The most significant benefit of the ECALS system is the improvement in researcher productivity. By using a robust, matrix-oriented mathematical platform to both develop and implement control strategies, implementation of a control algorithm that took 6 months to write and debug as a set of distributed control system (DCS) sequential function charts and function blocks took 2 weeks to later implement and test in the MATLAB environment. This time savings was realized because the control researcher could directly implement the algorithm using well-suited logic structures. In the case in which the algorithm was implemented using a commercial DCS, there was an additional need to work closely with an automation engineer to refactor the approach for a sequential function chart programming environment. Developing control code in a mathematical prototyping environment such as MATLAB has the additional benefit that it is much easier for researchers to integrate process models, written in the same language, both for model predictive control and algorithm verification.
Conclusion
We have found that using a full-featured desktop application for both control algorithm development and deployment provided a significant benefit in researcher productivity. In one case, a complex preexisting control algorithm was implemented in native DeltaV modules in an effort that took 6 months of work for two process researchers and an automation engineer. The implementation of the same preexisting algorithm for ECALS took one researcher only 2 weeks. Through care and focus during the design phase, it was possible to anticipate and mitigate many of the shortfalls associated with using desktop software in a continuous-uptime automation layer role, and these mitigation approaches are documented here. An external operating system script performs a heartbeat check on the application, which provides insurance that in the case of an unexpected application crash, the MATLAB process will be terminated and automatically restarted with little to no impact on process control. By developing a powerful, flexible, robust platform for supervisory control, we have enabled our microbial pilot plant to move to a modern automation control system without sacrificing the idea-to-implementation speed that is essential to process development.
Footnotes
Acknowledgements
We are grateful to the Genentech Pilot Plant for the execution of fermentations.

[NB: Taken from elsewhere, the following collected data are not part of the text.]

/-- R350, R356 and R357: MRECV empties a full mailbox of its home core, MRECV.trap takes the oldest record of the
inbox, WPUSH and WPOP act on the tail of the home core's work list, WAITC answers the word that differs; with nothing
to take, MRECV, MRECV.trap and WAITC wait. It takes the model's readings of log 37. -/
def Obligations.Receives : Prop :=
  ∀ (s : State) (c : Cur) (t : Thread) (w : Owner),
    (∀ v a off k,
      let i := Instr.mrecv v a
      let e := firstEnv s c t w i
      let va := readG s t a
      let box := fun n : Nat => spadKey t.o t.core off + n
      let gran := granKey t.o t.core off
      Issues s c t w i 0 → va.toNat % 64 = 0 → va.extractLsb' 57 7 = 0 → isSpadVa va.toNat = true →
      spadVa w (tidCore t.tid) va.toNat = some (t.core, off) → tidCore t.tid = t.core → core? s t.o t.core = some k →
      off + 64 ≤ spadSize k → inShadow k off 64 = false → watchHit t va.toNat 64 true true = none → off % 64 = 0 →
      mayServe e.s (ownReq e (.mrecv v) va off 64 none none) = true →
      ((∀ g < 4, getD false s.spadFE (gran + g) = true) → cleanAt e off 64 →
        ∃ x fe', exec i s = .next (retiresTo s c t w i { oneMore e.s with spadFE := fe' }
            { Wr.ofV v x with acq := some .pkg }) ∧
          (∀ b < 64, elemOf 8 b x = Memory.read s.spad (box b)) ∧
          ∀ g, getD false fe' g = if gran ≤ g ∧ g < gran + 4 then false else getD false s.spadFE g)
      ∧ ((∃ g < 4, getD false s.spadFE (gran + g) = false) → exec i s = .next (asksFor s c t w i e.s
          { ownReq e (.mrecv v) va off 64 none none with held := true })))
    ∧ (∀ v,
      let i := Instr.mrecvTrap v
      let e := firstEnv s c t w i
      Issues s c t w i 0 →
      (∀ r rs, t.inbox = r :: rs → ∃ x, exec i s = .next (retiresTo s c t w i
          (onThr e.s t.o t.tid (fun u => { u with inbox := rs })) { Wr.ofV v x with acq := some .pkg }) ∧
          elemOf 32 1 x = BitVec.ofNat 32 r.tid ∧ elemOf 64 1 x = r.pc ∧ elemOf 64 2 x = r.va ∧ elemOf 64 3 x = r.info ∧
          elemOf 64 4 x = r.pos ∧ elemOf 64 5 x = r.spec ∧ elemOf 64 7 x = BitVec.ofNat 64 r.seq)
      ∧ (t.inbox = [] → exec i s = .next (putWait e.s c .inbox (some (bundleOf (bare s) c t w i)))))
    ∧ (∀ d v k,
      let i := Instr.wpush d v
      let e := firstEnv s c t w i
      let key := coreKey t.o (tidCore t.tid)
      Issues s c t w i 0 → core? e.s t.o (tidCore t.tid) = some k →
      (releaseNow e.s t .pkg = false → exec i s = .next (putWait e.s c .release none))
      ∧ (releaseNow e.s t .pkg = true → k.work.length < 256 → exec i s = .next (retiresTo s c t w i
          { e.s with
            cores := put e.s.cores key { k with work := k.work ++ [⟨(vecBytes (vecIn s c t i v)).take 16⟩] } } (Wr.ofG d 0)))
      ∧ (releaseNow e.s t .pkg = true → 256 ≤ k.work.length → exec i s = .next (doneWith s c t w i (Wr.ofG d 1))))
    ∧ (∀ v k,
      let i := Instr.wpop v
      let e := firstEnv s c t w i
      let key := coreKey t.o (tidCore t.tid)
      Issues s c t w i 0 → core? e.s t.o (tidCore t.tid) = some k →
      ∃ x k', exec i s = .next (retiresTo s c t w i { e.s with cores := put e.s.cores key k' }
          { Wr.ofV v x with acq := some .pkg }) ∧
        (∀ ws y, k.work = ws ++ [y] → y.data.length = 16 →
          k' = { k with work := ws } ∧ (∀ b < 16, elemOf 8 b x = y.data.getD b 0) ∧ ∀ b, 16 ≤ b → b < 64 → elemOf 8 b x = 0) ∧
        (k.work = [] → ∀ b, 16 < b → b < 64 → elemOf 8 b x = 0) ∧
        (k.work = [] → (∀ u ∈ k.cursors, u.limit ≤ u.next) → k' = k ∧ elemOf 8 16 x = 2 ∧ elemOf 128 0 x = 0) ∧
        (∀ u, k.work = [] → k.cursors = [u] → u.next < u.limit →
          k' = { k with cursors := [{ u with next := u.next + u.step }] } ∧ elemOf 8 16 x = 1 ∧
          elemOf 64 0 x = BitVec.ofNat 64 u.next ∧ elemOf 32 2 x = BitVec.ofNat 32 u.launch ∧
          elemOf 32 3 x = BitVec.ofNat 32 (u.stage % 256)))
    ∧ (∀ d a b off,
      let i := Instr.waitc d a b
      let e := firstEnv s c t w i
      let old := readG s t b
      let key := spadKey t.o t.core off
      Issues s c t w i 0 → cleanAt e off 8 → OwnSpad e .waitc .load (readG s t a) 8 8 off (.waitc old d) none none →
      ∀ x, Loaded false 8 s.spad key x →
      (x ≠ old → exec i s = .next (retiresTo s c t w i (oneMore e.s) (Wr.ofG d x)))
      ∧ (x = old → exec i s = .next (asksFor s c t w i e.s
          { ownReq e (.waitc old d) (readG s t a) off 8 none none with held := true })))
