-- ==== Sys2Proof/Laws/State.lean ====
section
/-!
SUPPORT. What each update of the state leaves as it was: one lemma per field, and reads of the records that an update
writes.
-/

namespace Sys2Proof.Machine

/-! ## onOwner -/

@[simp] theorem onOwner_power (s : State) (o : Nat) (f : Owner → Owner) : (onOwner s o f).power = s.power := rfl
@[simp] theorem onOwner_saving (s : State) (o : Nat) (f : Owner → Owner) : (onOwner s o f).saving = s.saving := rfl
@[simp] theorem onOwner_restoring (s : State) (o : Nat) (f : Owner → Owner) : (onOwner s o f).restoring = s.restoring := rfl
@[simp] theorem onOwner_cqbase (s : State) (o : Nat) (f : Owner → Owner) : (onOwner s o f).cqbase = s.cqbase := rfl
@[simp] theorem onOwner_cqen (s : State) (o : Nat) (f : Owner → Owner) : (onOwner s o f).cqen = s.cqen := rfl
@[simp] theorem onOwner_cqsize (s : State) (o : Nat) (f : Owner → Owner) : (onOwner s o f).cqsize = s.cqsize := rfl
@[simp] theorem onOwner_cqirq (s : State) (o : Nat) (f : Owner → Owner) : (onOwner s o f).cqirq = s.cqirq := rfl
@[simp] theorem onOwner_cqtail (s : State) (o : Nat) (f : Owner → Owner) : (onOwner s o f).cqtail = s.cqtail := rfl
@[simp] theorem onOwner_cqhead (s : State) (o : Nat) (f : Owner → Owner) : (onOwner s o f).cqhead = s.cqhead := rfl
@[simp] theorem onOwner_badEntry (s : State) (o : Nat) (f : Owner → Owner) : (onOwner s o f).badEntry = s.badEntry := rfl
@[simp] theorem onOwner_baseFault (s : State) (o : Nat) (f : Owner → Owner) : (onOwner s o f).baseFault = s.baseFault := rfl
@[simp] theorem onOwner_badSize (s : State) (o : Nat) (f : Owner → Owner) : (onOwner s o f).badSize = s.badSize := rfl
@[simp] theorem onOwner_cmds (s : State) (o : Nat) (f : Owner → Owner) : (onOwner s o f).cmds = s.cmds := rfl
@[simp] theorem onOwner_msix (s : State) (o : Nat) (f : Owner → Owner) : (onOwner s o f).msix = s.msix := rfl
@[simp] theorem onOwner_hostAns (s : State) (o : Nat) (f : Owner → Owner) : (onOwner s o f).hostAns = s.hostAns := rfl
@[simp] theorem onOwner_mem (s : State) (o : Nat) (f : Owner → Owner) : (onOwner s o f).mem = s.mem := rfl
@[simp] theorem onOwner_desc (s : State) (o : Nat) (f : Owner → Owner) : (onOwner s o f).desc = s.desc := rfl
@[simp] theorem onOwner_fe (s : State) (o : Nat) (f : Owner → Owner) : (onOwner s o f).fe = s.fe := rfl
@[simp] theorem onOwner_tags (s : State) (o : Nat) (f : Owner → Owner) : (onOwner s o f).tags = s.tags := rfl
@[simp] theorem onOwner_poison (s : State) (o : Nat) (f : Owner → Owner) : (onOwner s o f).poison = s.poison := rfl
@[simp] theorem onOwner_redirects (s : State) (o : Nat) (f : Owner → Owner) : (onOwner s o f).redirects = s.redirects := rfl
@[simp] theorem onOwner_asleep (s : State) (o : Nat) (f : Owner → Owner) : (onOwner s o f).asleep = s.asleep := rfl
@[simp] theorem onOwner_moves (s : State) (o : Nat) (f : Owner → Owner) : (onOwner s o f).moves = s.moves := rfl
@[simp] theorem onOwner_table (s : State) (o : Nat) (f : Owner → Owner) : (onOwner s o f).table = s.table := rfl
@[simp] theorem onOwner_period (s : State) (o : Nat) (f : Owner → Owner) : (onOwner s o f).period = s.period := rfl
@[simp] theorem onOwner_fab (s : State) (o : Nat) (f : Owner → Owner) : (onOwner s o f).fab = s.fab := rfl
@[simp] theorem onOwner_readyAt (s : State) (o : Nat) (f : Owner → Owner) : (onOwner s o f).readyAt = s.readyAt := rfl
@[simp] theorem onOwner_nextT (s : State) (o : Nat) (f : Owner → Owner) : (onOwner s o f).nextT = s.nextT := rfl
@[simp] theorem onOwner_deferred (s : State) (o : Nat) (f : Owner → Owner) : (onOwner s o f).deferred = s.deferred := rfl
@[simp] theorem onOwner_trowel (s : State) (o : Nat) (f : Owner → Owner) : (onOwner s o f).trowel = s.trowel := rfl
@[simp] theorem onOwner_since (s : State) (o : Nat) (f : Owner → Owner) : (onOwner s o f).since = s.since := rfl
@[simp] theorem onOwner_slot (s : State) (o : Nat) (f : Owner → Owner) : (onOwner s o f).slot = s.slot := rfl
@[simp] theorem onOwner_done (s : State) (o : Nat) (f : Owner → Owner) : (onOwner s o f).done = s.done := rfl
@[simp] theorem onOwner_flags (s : State) (o : Nat) (f : Owner → Owner) : (onOwner s o f).flags = s.flags := rfl
@[simp] theorem onOwner_swapAt (s : State) (o : Nat) (f : Owner → Owner) : (onOwner s o f).swapAt = s.swapAt := rfl
@[simp] theorem onOwner_failed (s : State) (o : Nat) (f : Owner → Owner) : (onOwner s o f).failed = s.failed := rfl
@[simp] theorem onOwner_launches (s : State) (o : Nat) (f : Owner → Owner) : (onOwner s o f).launches = s.launches := rfl
@[simp] theorem onOwner_threads (s : State) (o : Nat) (f : Owner → Owner) : (onOwner s o f).threads = s.threads := rfl
@[simp] theorem onOwner_cores (s : State) (o : Nat) (f : Owner → Owner) : (onOwner s o f).cores = s.cores := rfl
@[simp] theorem onOwner_clusters (s : State) (o : Nat) (f : Owner → Owner) : (onOwner s o f).clusters = s.clusters := rfl
@[simp] theorem onOwner_gfile (s : State) (o : Nat) (f : Owner → Owner) : (onOwner s o f).gfile = s.gfile := rfl
@[simp] theorem onOwner_vfile (s : State) (o : Nat) (f : Owner → Owner) : (onOwner s o f).vfile = s.vfile := rfl
@[simp] theorem onOwner_spad (s : State) (o : Nat) (f : Owner → Owner) : (onOwner s o f).spad = s.spad := rfl
@[simp] theorem onOwner_spadFE (s : State) (o : Nat) (f : Owner → Owner) : (onOwner s o f).spadFE = s.spadFE := rfl
@[simp] theorem onOwner_spadPz (s : State) (o : Nat) (f : Owner → Owner) : (onOwner s o f).spadPz = s.spadPz := rfl
@[simp] theorem onOwner_bsram (s : State) (o : Nat) (f : Owner → Owner) : (onOwner s o f).bsram = s.bsram := rfl
@[simp] theorem onOwner_bdesc (s : State) (o : Nat) (f : Owner → Owner) : (onOwner s o f).bdesc = s.bdesc := rfl
@[simp] theorem onOwner_bpz (s : State) (o : Nat) (f : Owner → Owner) : (onOwner s o f).bpz = s.bpz := rfl
@[simp] theorem onOwner_reqs (s : State) (o : Nat) (f : Owner → Owner) : (onOwner s o f).reqs = s.reqs := rfl
@[simp] theorem onOwner_replies (s : State) (o : Nat) (f : Owner → Owner) : (onOwner s o f).replies = s.replies := rfl
@[simp] theorem onOwner_combines (s : State) (o : Nat) (f : Owner → Owner) : (onOwner s o f).combines = s.combines := rfl
@[simp] theorem onOwner_walks (s : State) (o : Nat) (f : Owner → Owner) : (onOwner s o f).walks = s.walks := rfl
@[simp] theorem onOwner_rwrites (s : State) (o : Nat) (f : Owner → Owner) : (onOwner s o f).rwrites = s.rwrites := rfl
@[simp] theorem onOwner_barriers (s : State) (o : Nat) (f : Owner → Owner) : (onOwner s o f).barriers = s.barriers := rfl
@[simp] theorem onOwner_saves (s : State) (o : Nat) (f : Owner → Owner) : (onOwner s o f).saves = s.saves := rfl
@[simp] theorem onOwner_images (s : State) (o : Nat) (f : Owner → Owner) : (onOwner s o f).images = s.images := rfl
@[simp] theorem onOwner_log (s : State) (o : Nat) (f : Owner → Owner) : (onOwner s o f).log = s.log := rfl
@[simp] theorem onOwner_dropped (s : State) (o : Nat) (f : Owner → Owner) : (onOwner s o f).dropped = s.dropped := rfl
@[simp] theorem onOwner_errs (s : State) (o : Nat) (f : Owner → Owner) : (onOwner s o f).errs = s.errs := rfl
@[simp] theorem onOwner_flips (s : State) (o : Nat) (f : Owner → Owner) : (onOwner s o f).flips = s.flips := rfl
@[simp] theorem onOwner_errAt (s : State) (o : Nat) (f : Owner → Owner) : (onOwner s o f).errAt = s.errAt := rfl
@[simp] theorem onOwner_controlAt (s : State) (o : Nat) (f : Owner → Owner) : (onOwner s o f).controlAt = s.controlAt := rfl
@[simp] theorem onOwner_temps (s : State) (o : Nat) (f : Owner → Owner) : (onOwner s o f).temps = s.temps := rfl
@[simp] theorem onOwner_balanceAt (s : State) (o : Nat) (f : Owner → Owner) : (onOwner s o f).balanceAt = s.balanceAt := rfl
@[simp] theorem onOwner_patrolAt (s : State) (o : Nat) (f : Owner → Owner) : (onOwner s o f).patrolAt = s.patrolAt := rfl
@[simp] theorem onOwner_slopes (s : State) (o : Nat) (f : Owner → Owner) : (onOwner s o f).slopes = s.slopes := rfl
@[simp] theorem onOwner_cap (s : State) (o : Nat) (f : Owner → Owner) : (onOwner s o f).cap = s.cap := rfl
@[simp] theorem onOwner_ports (s : State) (o : Nat) (f : Owner → Owner) : (onOwner s o f).ports = s.ports := rfl
@[simp] theorem onOwner_bufs (s : State) (o : Nat) (f : Owner → Owner) : (onOwner s o f).bufs = s.bufs := rfl
@[simp] theorem onOwner_credits (s : State) (o : Nat) (f : Owner → Owner) : (onOwner s o f).credits = s.credits := rfl
@[simp] theorem onOwner_reduces (s : State) (o : Nat) (f : Owner → Owner) : (onOwner s o f).reduces = s.reduces := rfl
@[simp] theorem onOwner_agenda (s : State) (o : Nat) (f : Owner → Owner) : (onOwner s o f).agenda = s.agenda := rfl
@[simp] theorem onOwner_tick (s : State) (o : Nat) (f : Owner → Owner) : (onOwner s o f).tick = s.tick := rfl
@[simp] theorem onOwner_nextId (s : State) (o : Nat) (f : Owner → Owner) : (onOwner s o f).nextId = s.nextId := rfl
@[simp] theorem onOwner_cur (s : State) (o : Nat) (f : Owner → Owner) : (onOwner s o f).cur = s.cur := rfl
@[simp] theorem onOwner_logWait (s : State) (o : Nat) (f : Owner → Owner) : (onOwner s o f).logWait = s.logWait := rfl
@[simp] theorem onOwner_engines (s : State) (o : Nat) (f : Owner → Owner) : (onOwner s o f).engines = s.engines := rfl
@[simp] theorem onOwner_epochTop (s : State) (o : Nat) (f : Owner → Owner) : (onOwner s o f).epochTop = s.epochTop := rfl
@[simp] theorem onOwner_capDue (s : State) (o : Nat) (f : Owner → Owner) : (onOwner s o f).capDue = s.capDue := rfl
@[simp] theorem onOwner_early (s : State) (o : Nat) (f : Owner → Owner) : (onOwner s o f).early = s.early := rfl
@[simp] theorem onOwner_hotSeen (s : State) (o : Nat) (f : Owner → Owner) : (onOwner s o f).hotSeen = s.hotSeen := rfl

Declaration of Conflicting Interests
The authors are/were employees of Genentech or MathWorks, and the contribution was created while financially supported by their respective companies. Three coauthors are employees of MathWorks, the makers of some of the software that appears in the article.
Funding
The authors are/were employees of Genentech or MathWorks, and the contribution was created while financially supporting their employees. Three coauthors are employees of MathWorks and the makers of some of the software that appears in the article.